**** Input for this task ****
-- ==== Sys2Proof/Safety.lean ====
section
/-! DEFINITION. The terms claims are stated in: the invariants of the block, sorts of operations, counts over a run, what
a host that takes ERR for a fault calls a safe run, and weak fairness. No step reads any of them. -/

namespace Sys2Proof

/-- A transaction of the host (R4 (1)); the others are hardware events. -/
def Instr.isHost : Instr → Bool
  | .rdBp _ | .rdTick _ | .rdDur _ | .rdPend | .rdLvl | .rdStart _ | .rdFrc | .rdReload | .rdOut | .rdPlane | .rdPcnt
  | .rdPocr | .rdUnmapped _ | .wrBp _ _ | .subTick _ _ | .clrPend _ | .wrErr _ _ => true
  | .evPclk | .evFrcclk | .evEdge _ | .evReset => false

/-- A step of one of the running agents: the PWM clock, the FRC clock or the input environment (R4 (2) to (4)). -/
def Instr.isRunning : Instr → Bool
  | .evPclk | .evFrcclk | .evEdge _ => true
  | .rdBp _ | .rdTick _ | .rdDur _ | .rdPend | .rdLvl | .rdStart _ | .rdFrc | .rdReload | .rdOut | .rdPlane | .rdPcnt
  | .rdPocr | .rdUnmapped _ | .wrBp _ _ | .subTick _ _ | .clrPend _ | .wrErr _ _ | .evReset => false

/-- A transaction the bus answers with ERR: RD_UNMAPPED or WR_ERR (R93, R94, R97). -/
def Instr.answersErr : Instr → Bool
  | .rdUnmapped _ | .wrErr _ _ => true
  | .rdBp _ | .rdTick _ | .rdDur _ | .rdPend | .rdLvl | .rdStart _ | .rdFrc | .rdReload | .rdOut | .rdPlane | .rdPcnt
  | .rdPocr | .wrBp _ _ | .subTick _ _ | .clrPend _ | .evPclk | .evFrcclk | .evEdge _ | .evReset => false

namespace Machine

/-! ### Invariants -/

/-- `PLANE` as the function of `PCNT` that 40_pwm.md R61 (2) gives. -/
def planeAt (n : BitVec 8) : BitVec 3 :=
  if n.toNat < 2 then 1#3
  else if n.toNat < 4 then 2#3
  else if n.toNat < 8 then 3#3
  else if n.toNat < 16 then 4#3
  else if n.toNat < 32 then 5#3
  else if n.toNat < 64 then 6#3
  else if n.toNat < 128 then 7#3
  else 0#3

/-- The PWM invariants R61 (1) and (2). -/
structure State.PwmInv (s : State) : Prop where
  pocr_of_plane : s.plane ≠ 0#3 → s.pocr.toNat = 2 ^ s.plane.toNat
  pocr_of_plane_zero : s.plane = 0#3 → s.pocr = 0#8
  plane_of_count : s.plane = planeAt s.pcnt

/-- `FRC_RELOAD <= FRC` (R20). -/
def State.FrcInv (s : State) : Prop := s.reload ≤ s.frc

/-- Both invariants. -/
structure State.Inv (s : State) : Prop where
  pwm : s.PwmInv
  frc : s.FrcInv

/-! ### Runs -/

/-- The state after the first `n` operations of an infinite schedule. -/
def stateAt (sched : Nat → Instr) (s : State) : Nat → State
  | 0 => s
  | n + 1 => after (sched n) (stateAt sched s n)

/-- Whether operation `i` in state `s` is a tick: the clock that wraps the free-running counter (R72, R73). -/
def isTick (i : Instr) (s : State) : Bool := i == .evFrcclk && s.frc == 0xFFFF#16

/-- Whether operation `i` in state `s` is an overflow plane event (R58, R59). -/
def isOverflow (i : Instr) (s : State) : Bool := i == .evPclk && s.pcnt == 0xFF#8

/-- Whether operation `i` in state `s` is a compare plane event (R58, R60). -/
def isCompare (i : Instr) (s : State) : Bool :=
  i == .evPclk && s.pcnt + 1#8 != 0#8 && s.pcnt + 1#8 == s.pocr

/-- The number of ticks in a run. -/
def ticksIn : List Instr → State → Nat
  | [], _ => 0
  | i :: is, s => (isTick i s).toNat + ticksIn is (after i s)

/-- The number of EV_PCLK steps of a run after which output line `c` is high (R63). -/
def countsHigh (c : Channel) : List Instr → State → Nat
  | [], _ => 0
  | i :: is, s => (i == .evPclk && (after i s).out.getLsbD c).toNat + countsHigh c is (after i s)

/-- The brightness byte of channel `c`: the sum over `p` of `BP[p][c] * 2^p` (R63). -/
def brightness (bp : Vector Byte 8) (c : Channel) : Nat :=
  ((List.finRange 8).map fun p : PlaneIdx => (bp[p].getLsbD c).toNat * 2 ^ p.val).sum

/-- The plane shown `k` EV_PCLK steps after an overflow, `k < 256` (the table of R62). -/
def planeShown (k : Nat) : PlaneIdx :=
  if k < 2 then 0 else if k < 4 then 1 else if k < 8 then 2 else if k < 16 then 3 else if k < 32 then 4
  else if k < 64 then 5 else if k < 128 then 6 else 7

/-- Line `i` rises when `v` is presented in state `s` (R80). -/
def rises (i : Line) (v : Lines) (s : State) : Bool := v.getLsbD i && !s.lvl.getLsbD i

/-- Line `i` falls when `v` is presented in state `s` (R80). -/
def falls (i : Line) (v : Lines) (s : State) : Bool := !v.getLsbD i && s.lvl.getLsbD i

/-- A step the host may call safe: it goes on, and the bus did not answer ERR ("A model of a host program should treat an
ERR as a fault of that program", R97). -/
def SafeStep (s : State) : Prop :=
  ∃ t, step s = .next t ∧ ∀ r, t.resp = some r → r.status = .ok

/-- A run of `n` steps that a host program completes: no step of it answered ERR, and none was refused (R97); that every
ERR is a fault is log entry 14. -/
def SafeRun (n : Nat) (s : State) : Prop := ∃ t, hostCore.run n s = .next t

/-- A schedule in which each of the two clocks steps again and again: the only assumption about progress (R118). -/
def WeaklyFair (sched : Nat → Instr) : Prop :=
  (∀ n, ∃ m, n ≤ m ∧ sched m = .evPclk) ∧ (∀ n, ∃ m, n ≤ m ∧ sched m = .evFrcclk)

end Machine

end Sys2Proof
end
****
Exercise objective -
Keep only the lines from the one containing "(R97); that every" through the final line of the records, and transcribe them exactly.

Output -
/-- A run of `n` steps that a host program completes: no step of it answered ERR, and none was refused (R97); that every
ERR is a fault is log entry 14. -/
def SafeRun (n : Nat) (s : State) : Prop := ∃ t, hostCore.run n s = .next t

/-- A schedule in which each of the two clocks steps again and again: the only assumption about progress (R118). -/
def WeaklyFair (sched : Nat → Instr) : Prop :=
  (∀ n, ∃ m, n ≤ m ∧ sched m = .evPclk) ∧ (∀ n, ∃ m, n ≤ m ∧ sched m = .evFrcclk)

end Machine

end Sys2Proof
end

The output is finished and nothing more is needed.